-------- Supplied records --------
-- ==== Sys2Proof/Machine/Hosts.lean ====
section
/-! DEFINITION. The host endpoint (chapter 13): ring pairs, replies and interrupts, virtual functions, written-page logs, port freeze,
master enable, function-level reset and completion timeouts. Ring pairs are named by their global number. -/
namespace Sys2Proof.Machine
open Sys2Proof

def Chip.hf (d : Chip) (f : Hif → Hif) : Chip := { d with hif := f d.hif }

/-! ## Functions and their resources (R480, R489, R498) -/

def Chip.poolRec (d : Chip) (pf v : Nat) : PoolRec := (tget d.hif.pools (pf * 64 + v)).getD {}

/-- Key of a VF's records: PF × 64 + VF. -/
def vfKey (fn : Nat) : Nat := pfOf fn * 64 + vfOf fn

def Chip.vfPool (d : Chip) (fn : Nat) : PoolRec := (tget d.hif.pools (vfKey fn)).getD {}

def vfNum (pf v : Nat) : Nat := if pf = 0 then 1 + v else 64 + v

/-- The function that owns a ring pair. -/
def Chip.ringOwner (d : Chip) (r : Nat) : Option Nat :=
  match [0, 1].find? (fun p => d.rg (Reg.HIF_FUNC_RINGS.FIRST p) ≤ r && r < d.rg (Reg.HIF_FUNC_RINGS.FIRST p) + d.rg (Reg.HIF_FUNC_RINGS.COUNT p)) with
  | none => none
  | some p =>
    match ((List.range 63).map (· + 1)).find? (fun v =>
        let q := d.poolRec p v
        (q.state = 1 || q.state = 3) && q.ringFirst ≤ r && r < q.ringFirst + q.ringCount) with
    | some v => some (vfNum p v)
    | none => some p

/-- The first ring pair of a function, and how many it has. -/
def Chip.fnRings (d : Chip) (fn : Nat) : Nat × Nat :=
  if isVF fn then ((d.vfPool fn).ringFirst, (d.vfPool fn).ringCount)
  else (d.rg (Reg.HIF_FUNC_RINGS.FIRST fn), d.rg (Reg.HIF_FUNC_RINGS.COUNT fn))

/-- Whether a requester may write a ring pair's registers: the function that owns it; an Armature core in either view. -/
def Chip.mayWrite (d : Chip) (by_ : Req) (r : Nat) : Bool :=
  match by_ with
  | .fn f => d.ringOwner r = some f
  | .core _ => true

def reqPf : Req → Nat
  | .fn f => pfOf f
  | .core _ => 0

/-- A function's BAR2 mapping: its near-tier address and its length (R476). -/
def Chip.bar2 (d : Chip) (fn : Nat) : Nat × Nat :=
  if isVF fn then ((d.vfPool fn).memBase, 2 ^ d.rg (Reg.HIF_VF_CFG.BAR2_LOG2 (pfOf fn)))
  else (d.rg (Reg.HIF_BAR2_BASE.BASE fn), 0x1_0000_0000)

def Chip.cmdEntries (d : Chip) (r : Nat) : Nat := 2 ^ (6 + d.rg (Reg.HIF_RING.CMD_SIZE r))
def Chip.rplEntries (d : Chip) (r : Nat) : Nat := 2 ^ (6 + d.rg (Reg.HIF_RING.RPL_SIZE r))

/-! ## Interrupts (R488) -/

/-- A vector signalled: a message, or its pending bit where the vector is masked or the function may send nothing. -/
def Chip.sendVector (d : Chip) (fn v : Nat) : Chip :=
  if d.hostStopped fn ∨ !d.hif.unmasked.contains (fn * 2048 + v) then
    d.hf (fun h => { h with msiPend := insNat (fn * 2048 + v) h.msiPend })
  else d.hf (fun h => { h with msix := h.msix ++ [(fn, v)] })

/-- Pending messages of a function that may go out now. -/
def Chip.sendPending (d : Chip) (fn : Nat) : Chip :=
  if d.hostStopped fn then d
  else
    let go := d.hif.msiPend.filter (fun k => k / 2048 = fn && d.hif.unmasked.contains k)
    d.hf (fun h => { h with msiPend := h.msiPend.filter (fun k => !go.contains k), msix := h.msix ++ go.map (fun k => (k / 2048, k % 2048)) })

def Chip.ringSignal (d : Chip) (r : Nat) : Chip :=
  (d.sendVector (d.ringFn r) (d.rg (Reg.HIF_RING.VECTOR r))).hf (fun h => { h with
    ints := tput h.ints r { (tget h.ints r).getD {} with count := 0 } })

/-- A reply written counted towards the ring pair's message. -/
def Chip.ringInt (d : Chip) (r : Nat) : Chip :=
  let x := (tget d.hif.ints r).getD {}
  let a := d.attnLevel + d.attnClass * 16
  let now := a ≠ x.attn
  let x : RingInt := ⟨x.count + 1, if x.count = 0 then d.tick else x.first, a⟩
  let d := d.hf (fun h => { h with ints := tput h.ints r x })
  let n := d.rg (Reg.HIF_RING.MOD_COUNT r)
  if now ∨ n = 0 ∨ x.count ≥ n then d.ringSignal r else d

/-- INTERRUPT_MODERATION_EXPIRY: void without an unsignalled reply, or before MOD_US has passed in whole ticks. -/
def modExpiry (d : Chip) (r : Nat) : Chip :=
  let x := (tget d.hif.ints r).getD {}
  if x.count = 0 ∨ d.tick + 1 < x.first + d.usTicks (d.rg (Reg.HIF_RING.MOD_US r)) then d else d.ringSignal r
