/-- The commit record a restore takes: of the two blocks' that verify, for the step asked where one is, the newest whose root is there (R578). -/
def Chip.commitPick (d : Chip) (x : CkpJob) (step : Nat) (st : List (Nat × List Nat)) : Option (Nat × Nat × Nat × Nat × List Nat) :=
  let cs := ([0, 1].filterMap (fun k => d.commitOf x (ckpBlock st (x.commitLba + k)))).filter (fun c => step = 0 || c.1 = step)
  let cs := match cs with
    | [a, b] => if a.2.1 ≥ b.2.1 then [a, b] else [b, a]
    | l => l
  cs.find? (fun c => sha256 (ckpBytes st c.2.2.1 c.2.2.2.1) = c.2.2.2.2)

/-- CKP_RESTORE: `store` is what the shared store holds. -/
def ckpRestore (d : Chip) (src : Submit) (j step : Nat) (st : List (Nat × List Nat)) : Chip :=
  match d.job j with
  | none => d.refuse src Code.CKP_JOB_STATE
  | some x =>
    if jobState d j ≠ 1 then d.refuse src Code.CKP_JOB_STATE
    else
      let (d, q, _) := d.ckpAccept src 0x0C05 [j, step]
      let d := (d.setJob j { x with restore := some q }).sr (Reg.CKP_JOB_STATE.STATE j) 3
      let d := d.updItem q (fun i => { i with state := .running })
      match d.commitPick x step st with
      | none => d.withdraw q Code.CKP_NONE
      | some c =>
        let root := ckpBytes st c.2.2.1 c.2.2.2.1
        if !d.rootOk x root then d.withdraw q Code.CKP_NONE
        else if fieldOf root 40 8 ≠ x.logical then d.withdraw q Code.CKP_LAYOUT
        else match d.rootChain x st 65 root with
          | none => d.withdraw q Code.CKP_NONE
          | some chain =>
            match d.restorePages x st (chain.map (rootEntries st)) x.pages false with
            | .error (d, code) => d.withdraw q code (ckpLo 0 false 0 0) step
            | .ok (d, poison) => d.restoreDone j x st chain c.2.1 q poison

def execCkpRestore (src : Submit) (job : BitVec 8) (step : Word) (store : List (Nat × List (BitVec 8))) (s : State) : Out :=
  s.on (fun d => d.submit src .ckp false (fun d =>
    ckpRestore d src job.toNat step.toNat (store.map (fun b => (b.1, b.2.map BitVec.toNat)))))

end Sys2Proof.Machine
end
--------
§ **What you will do**: Reproduce exactly the stretch of the material above that starts at the line with "PF × 64 + VF. -/" and ends at the line with "else (d.rg (Reg.HIF_BAR2_BASE.BASE", both included, and nothing else.

§ **Exercise response**:
/-- Key of a VF's records: PF × 64 + VF. -/
def vfKey (fn : Nat) : Nat := pfOf fn * 64 + vfOf fn

def Chip.vfPool (d : Chip) (fn : Nat) : PoolRec := (tget d.hif.pools (vfKey fn)).getD {}

def vfNum (pf v : Nat) : Nat := if pf = 0 then 1 + v else 64 + v

/-- The function that owns a ring pair. -/
def Chip.ringOwner (d : Chip) (r : Nat) : Option Nat :=
  match [0, 1].find? (fun p => d.rg (Reg.HIF_FUNC_RINGS.FIRST p) ≤ r && r < d.rg (Reg.HIF_FUNC_RINGS.FIRST p) + d.rg (Reg.HIF_FUNC_RINGS.COUNT p)) with
  | none => none
  | some p =>
    match ((List.range 63).map (· + 1)).find? (fun v =>
        let q := d.poolRec p v
        (q.state = 1 || q.state = 3) && q.ringFirst ≤ r && r < q.ringFirst + q.ringCount) with
    | some v => some (vfNum p v)
    | none => some p

/-- The first ring pair of a function, and how many it has. -/
def Chip.fnRings (d : Chip) (fn : Nat) : Nat × Nat :=
  if isVF fn then ((d.vfPool fn).ringFirst, (d.vfPool fn).ringCount)
  else (d.rg (Reg.HIF_FUNC_RINGS.FIRST fn), d.rg (Reg.HIF_FUNC_RINGS.COUNT fn))

/-- Whether a requester may write a ring pair's registers: the function that owns it; an Armature core in either view. -/
def Chip.mayWrite (d : Chip) (by_ : Req) (r : Nat) : Bool :=
  match by_ with
  | .fn f => d.ringOwner r = some f
  | .core _ => true

def reqPf : Req → Nat
  | .fn f => pfOf f
  | .core _ => 0

/-- A function's BAR2 mapping: its near-tier address and its length (R476). -/
def Chip.bar2 (d : Chip) (fn : Nat) : Nat × Nat :=
  if isVF fn then ((d.vfPool fn).memBase, 2 ^ d.rg (Reg.HIF_VF_CFG.BAR2_LOG2 (pfOf fn)))
  else (d.rg (Reg.HIF_BAR2_BASE.BASE fn), 0x1_0000_0000)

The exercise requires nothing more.